#### Exercise requirements:
Look through the lines below; wherever the word "else" appears, copy that line.

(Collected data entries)
-- ==== Sys2Proof/Laws/Memory.lean ====
section
/-! SUPPORT. Memory: reading after writing, and that every memory operation keeps the canonical
form. -/

namespace Sys2Proof.Machine

/-! ### Bytes -/

/-- A key below every listed one reads as unlisted. -/
theorem byte_of_lt {low p : Nat} {m : Memory} (h : Memory.wfFrom low m = true) (hp : p < low) :
    m.byte p = unlistedByte := by
  induction m generalizing low with
  | nil => rfl
  | cons c m ih =>
    obtain ⟨k, v⟩ := c
    simp only [Memory.wfFrom, Bool.and_eq_true, decide_eq_true_eq] at h
    simp only [Memory.byte]
    rw [if_neg (by omega), ih h.2 (by omega)]

/-- Reading a byte after writing one, in a canonical memory. -/
theorem byte_setByte {low : Nat} {m : Memory} (h : Memory.wfFrom low m = true) (p q : Nat)
    (b : Byte) : (m.setByte p b).byte q = if q = p then b else m.byte q := by
  induction m generalizing low with
  | nil =>
    by_cases hb : b = unlistedByte <;>
      simp [Memory.setByte, Memory.byte, hb, @eq_comm _ p q]
  | cons c m ih =>
    obtain ⟨k, v⟩ := c
    simp only [Memory.wfFrom, Bool.and_eq_true, decide_eq_true_eq] at h
    have hm := h.2
    by_cases h1 : p < k
    · by_cases hb : b = unlistedByte
      · by_cases hq : q = p
        · subst hq
          simp [Memory.setByte, Memory.byte, h1, hb, show k ≠ q by omega,
            byte_of_lt hm (show q < k + 1 by omega)]
        · simp [Memory.setByte, Memory.byte, h1, hb, hq]
      · by_cases hq : q = p
        · simp [Memory.setByte, Memory.byte, h1, hb, hq]
        · simp [Memory.setByte, Memory.byte, h1, hb, hq, Ne.symm hq]
    · by_cases h2 : p = k
      · subst h2
        by_cases hb : b = unlistedByte
        · by_cases hq : q = p
          · subst hq
            simp [Memory.setByte, hb, byte_of_lt hm (show q < q + 1 by omega)]
          · simp [Memory.setByte, Memory.byte, hb, hq, Ne.symm hq]
        · by_cases hq : q = p
          · simp [Memory.setByte, Memory.byte, hb, hq]
          · simp [Memory.setByte, Memory.byte, hb, hq, Ne.symm hq]
      · by_cases hk : k = q
        · subst hk
          simp [Memory.setByte, Memory.byte, h1, h2, Ne.symm h2]
        · simp [Memory.setByte, Memory.byte, h1, h2, hk, ih hm]

/-- A write keeps the canonical form. -/
theorem wfFrom_setByte {low : Nat} {m : Memory} (h : Memory.wfFrom low m = true) {p : Nat}
    (b : Byte) (hlow : low ≤ p) (hp : p < keyLimit) : Memory.wfFrom low (m.setByte p b) = true := by
  induction m generalizing low with
  | nil =>
    by_cases hb : b = unlistedByte <;> simp [Memory.setByte, Memory.wfFrom, hb, hlow, hp]
  | cons c m ih =>
    obtain ⟨k, v⟩ := c
    simp only [Memory.wfFrom, Bool.and_eq_true, decide_eq_true_eq] at h
    obtain ⟨⟨⟨hk1, hk2⟩, hv⟩, hm⟩ := h
    by_cases h1 : p < k
    · by_cases hb : b = unlistedByte
      · simp [Memory.setByte, Memory.wfFrom, h1, hb, hk1, hk2, hm]
        simpa using hv
      · simp [Memory.setByte, Memory.wfFrom, h1, hb, hlow, hp, hk2, hm, show p + 1 ≤ k by omega]
        simpa using hv
    · by_cases h2 : p = k
      · subst h2
        by_cases hb : b = unlistedByte
        · simp only [Memory.setByte, hb, lt_irrefl, if_false, if_true]
          exact wfFrom_mono hm (by omega)
        · simp [Memory.setByte, Memory.wfFrom, hb, hlow, hp, hm]
      · simp only [Memory.setByte, h1, h2, if_false, Memory.wfFrom, Bool.and_eq_true,
          decide_eq_true_eq]
        exact ⟨⟨⟨hk1, hk2⟩, hv⟩, ih hm (by omega)⟩
where
  /-- The canonical form holds above every smaller bound. -/
  wfFrom_mono {low low' : Nat} {m : Memory} (h : Memory.wfFrom low m = true) (hl : low' ≤ low) :
      Memory.wfFrom low' m = true := by
    cases m with
    | nil => rfl
    | cons c m =>
      obtain ⟨k, v⟩ := c
      simp only [Memory.wfFrom, Bool.and_eq_true, decide_eq_true_eq] at h ⊢
      exact ⟨⟨⟨by omega, h.1.1.2⟩, h.1.2⟩, h.2⟩

/-! ### Words -/

theorem byteKey_lt (a : Word) {k : Nat} (hk : k < 4) : byteKey a k < keyLimit := by
  have := a.isLt
  simp only [byteKey, keyLimit]
  omega

theorem byteKey_inj {a b : Word} {j k : Nat} (hj : j < 4) (hk : k < 4) :
    byteKey a j = byteKey b k ↔ a = b ∧ j = k := by
  constructor
  · intro h
    simp only [byteKey] at h
    exact ⟨BitVec.eq_of_toNat_eq (by omega), by omega⟩
  · rintro ⟨rfl, rfl⟩
    rfl

/-- A word write keeps the canonical form. -/
theorem wf_setWord {m : Memory} (h : m.wf = true) (a v : Word) : (m.setWord a v).wf = true := by
  unfold Memory.wf Memory.setWord at *
  have h0 := wfFrom_setByte h (byteOf v 0) (Nat.zero_le _) (byteKey_lt a (k := 0) (by omega))
  have h1 := wfFrom_setByte h0 (byteOf v 1) (Nat.zero_le _) (byteKey_lt a (k := 1) (by omega))
  have h2 := wfFrom_setByte h1 (byteOf v 2) (Nat.zero_le _) (byteKey_lt a (k := 2) (by omega))
  exact wfFrom_setByte h2 (byteOf v 3) (Nat.zero_le _) (byteKey_lt a (k := 3) (by omega))

/-- Reading a byte after a word write: a byte of the word inside its four keys, the old byte
outside. -/
theorem byte_setWord {m : Memory} (h : m.wf = true) (a v : Word) (q : Nat) :
    (m.setWord a v).byte q = if q / 4 = a.toNat then byteOf v (q % 4) else m.byte q := by
  unfold Memory.wf at h
  have h0 := wfFrom_setByte h (byteOf v 0) (Nat.zero_le _) (byteKey_lt a (k := 0) (by omega))
  have h1 := wfFrom_setByte h0 (byteOf v 1) (Nat.zero_le _) (byteKey_lt a (k := 1) (by omega))
  have h2 := wfFrom_setByte h1 (byteOf v 2) (Nat.zero_le _) (byteKey_lt a (k := 2) (by omega))
  unfold Memory.setWord
  rw [byte_setByte h2, byte_setByte h1, byte_setByte h0, byte_setByte h]
  have e (k : Nat) (hk : k < 4) : q = byteKey a k ↔ q / 4 = a.toNat ∧ q % 4 = k := by
    unfold byteKey
    omega
  simp only [e 0 (by omega), e 1 (by omega), e 2 (by omega), e 3 (by omega)]
  by_cases hq : q / 4 = a.toNat
  · have h4 : q % 4 = 0 ∨ q % 4 = 1 ∨ q % 4 = 2 ∨ q % 4 = 3 := by omega
    rcases h4 with hk | hk | hk | hk <;> simp [hq, hk]
  · simp [hq]

/-- Reset's memory has the canonical form. -/
theorem wf_nil : Memory.wf [] = true := rfl

end Sys2Proof.Machine
end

#### Answer to this task:
    (b : Byte) : (m.setByte p b).byte q = if q = p then b else m.byte q := by
    (m.setWord a v).byte q = if q / 4 = a.toNat then byteOf v (q % 4) else m.byte q := by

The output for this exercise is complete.